When Corporations are Sued for Injuries and Deaths

injured employee

Even giants fall. Corporations in the United States seem infallible. They have billions of dollars at their disposal, they employ an army of top lawyers to protect them, and still have a budget to repair their reputation. Suing them for causing harm to you and your loved one, when you are merely a consumer sounds like an impossible task.

However, it has happened before and people have been successful. Despite having experts under their command, as well as huge amounts of money and influence, consumers have won suits against massive corporations.

There are a few reasons why a consumer can sue a corporation, and one of which is the malfunction of a product that may or have caused an injury or death. There have been a few cases where corporations have to face product liabilities in the United States. Here are some of the biggest in history.

GM: a Faulty Ignition Leads to Expensive Settlement

Being involved in a vehicular accident is not just life-threatening. It is also very expensive.

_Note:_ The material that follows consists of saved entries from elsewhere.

/-- A power die started by the start path declares attach at once, if CFG1 reads so (R366). -/
def execDbAttach (v : Option Nat) (s : State) : Out :=
  .next (if !s.ctp.dbPath then s else
    let t := s.sinkAttach 0 v
    t.when (!s.attached 0 && t.attached 0) fun u => u.set (CTP_STAT.DB 0) 1)

/-- Samples of the CFG wires in mV (R334, R335, R348). A detached port enters or leaves the debounce, BOTH_RD and CFG_SHORT; an attached
sink follows the level of its active wire, whose return to MAY_START ends the source's sequence. -/
def execCfgReadingChange (n : Port) (v1 v2 : Option Nat) (s : State) : Out :=
  let t := s.sampleCfg n v1 v2
  let p := t.ctpP n
  if s.attached n then
    if s.sources n || !(p.wire == .mayStart || p.wire == .starting) then .next t
    else
      let s1 := t.setFlag (CTP_STAT.LEVEL n) (p.wire == .starting)
      .next (if p.wire = .mayStart ∧ s.ctpState n ≠ 5 ∧ s.ctpState n ≠ 6 ∧ !p.await then s1.seqEnd n else s1)
  else if s.sources n then
    .next (t.setFlag (CTP_STAT.BOTH_RD n) (p.cfg1 == .pulldown && p.cfg2 == .pulldown)
      |>.setFlag (CTP_STAT.CFG_SHORT n) (p.cfg1 == .short || p.cfg2 == .short)
      |>.set (CTP_STAT.STATE n) (b2n ((p.cfg1 == .pulldown && p.cfg2 == .opened) || (p.cfg1 == .opened && p.cfg2 == .pulldown))))
  else .next (t.set (CTP_STAT.STATE n) (b2n (p.cfg1 == .mayStart || p.cfg1 == .starting)))

/-- Detach, which the readings show (R338, R339, R358, R363, R364). -/
def State.detachPort (s : State) (n : Port) : State :=
  if !s.attached n || !s.cfgLost n then s else
  let w := (s.ctpP n).wired
  let s1 := (s.powerOff n).raise (EV.detach n)
  let s2 := s1.when (s.flag (CTP_TX_STAT.BUSY n)) (fun t => t.txEnd n 2)
    |>.when (s.ctpP n).shed (fun t => t.setShed n false)
    |>.when w.isSome (fun t => t.set (CTP_CFG.WIRED_ROLE n) (w.getD 0))
    |>.modCtp n fun p => { CtpPort.reset with cfg1 := p.cfg1, cfg2 := p.cfg2 }
  let s3 := s2.set (CTP_STAT.POWER_ROLE n) (s2.get (CTP_CFG.WIRED_ROLE n)) |>.set (CTP_HR.STUCK n) 0
    |>.resetFlds [CTP_STAT.STATE n, CTP_STAT.REV n, CTP_STAT.PARTNER_DB n, CTP_STAT.PARTNER_SWAP_OK n,
      CTP_STAT.PARTNER_PG n, CTP_STAT.PARTNER_CLASS n, CTP_STAT.PARTNER_CLASS_KNOWN n, CTP_STAT.LEVEL n, CTP_STAT.FLIPPED n,
      CTP_STAT.BOTH_RD n, CTP_STAT.CFG_SHORT n, CTP_STAT.NO_SUPPLY n]
  let s4 := ((s3.showClass n).modLane n fun l => { l with attach := false, partnerV1 := false }).linkDown n 1
  (s4.toggle (portChan n)).showChan (portChan n)

/-- A write of CTPn_CFG.WIRED_ROLE (R330). -/
def State.writeWiredRole (s : State) (n : Port) (v : Nat) : State :=
  if s.attached n then s.modCtp n fun p => { p with wired := some v }
  else (s.set (CTP_CFG.WIRED_ROLE n) v |>.set (CTP_STAT.POWER_ROLE n) v |>.set (CTP_STAT.STATE n) 0).showChan (portChan n)

def execInfoRetry (n : Port) (s : State) : Out :=
  let p := s.ctpP n
  .next (if s.attached n && !p.infoAcked && !s.ctpV1 n && !(p.sending.toList ++ p.next).any (fun (m : CtpMsg) => m.typ == mINFO) then
    s.ctpSay n mINFO [s.infoObj n] else s)

/-- VCABLE enters the 24 V source window during the base ramp (R342); a channel that has tripped ramps no more. -/
def execBaseContractPg (n : Port) (s : State) : Out :=
  .next (if s.ctpState n = 2 && s.sources n && (s.ctpP n).applying && s.conducts n && !s.flag (CTP_STAT.PG n) then
    (s.set (CTP_STAT.STATE n) 3).writeBase n else s)

/-- VCABLE has been in the 24 V sink window for 1 ms (R343). -/
def execSinkPowerGood (n : Port) (s : State) : Out :=
  if s.sources n || s.flag (CTP_STAT.PG n) then .next s
  else if s.ctpState n = 2 then .next ((s.set (CTP_STAT.STATE n) 3).writeBase n)
  else if s.ctpState n = 6 ∧ (s.ctpP n).swap = 2 then .next (s.writeBase n)
  else .next s

-- Receiving (R345, R353) ---------------------------------------------------------------------------------------------

/-- The message goes into the RX ring (R369). -/
def State.ringPush (s : State) (n : Port) (w : Nat) (objs : List Nat) : State :=
  let h := s.get (CTP_RX_PTR.HEAD n)
  if (h + 1) % 4 = s.get (CTP_RX_PTR.TAIL n) then s.incSat (CTP_RX_PTR.LOST n)
  else (s.setWords (CTP_RX.DATA n h) 0 (w :: (List.range 7).map fun i => objs.getD i 0)).inc (CTP_RX_PTR.HEAD n)

/-- A message with header w and a good CRC: it is acknowledged, a repeat is no more than that; during a transition all but
READY wait for a WAIT (R353), and a SWAP_REQ is rejected (R356; DEDUCED, log entry 121). pass: it goes into the ring. -/
def State.ctpRx (s : State) (n : Port) (w : Nat) (objs : List Nat) (pass : Bool) (act : State → State) : State :=
  if !s.attached n then s else
  let typ := bits w 0 5
  let id := bits w 8 4
  let s1 := (s.settleRev n (bits w 13 2)).ctpFrame n mACK id []
  if (s.ctpP n).lastRx = some (id, typ) then s1 else
  let s2 := s1.modCtp n fun p => { p with lastRx := some (id, typ) }
  if s.ctpState n = 5 ∧ typ ≠ mREADY ∧ typ ≠ mSWAPREQ then (s2.ringPush n w objs).modCtp n fun p => { p with owedWait := p.owedWait + 1 }
  else act (s2.when pass fun t => t.ringPush n w objs)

The driver loses their car and, if they sustained injuries during the event, they will have to shell out more money for hospital bills, medications, and therapy. If the accident has prevented them from going to work, they might lose months-worth of wages, too. In addition, if they believe that they are not at fault, and they want to demand compensation for damages from the perpetrator, they will need to work with an experienced car accident lawyer to represent them in court.

So, when several models of vehicles from General Motors were found to have faulty ignition switches that automatically turned the engine off and prevented airbags from deploying, people were enraged. The car manufacturer recalled the affected vehicles, but the damage was done. Drivers got into the accident. Many people lost their lives.

As a result, several lawsuits were filed against GM, two of which were class-action lawsuits. In 2017, the car manufacturer settled the cases filed against it for $120 million which will be paid to claimants across dozens of states.

Dow Corning: the Case of Exploding Implants

Women get breast implants for a variety of reasons, all of which are valid. When they do, they expect to suffer from health consequences because of it. Yet, in the ‘90s, numerous women came forward to accuse Dow Corning, a manufacturer of silicone products, of causing a long list of complications, including implant rupture.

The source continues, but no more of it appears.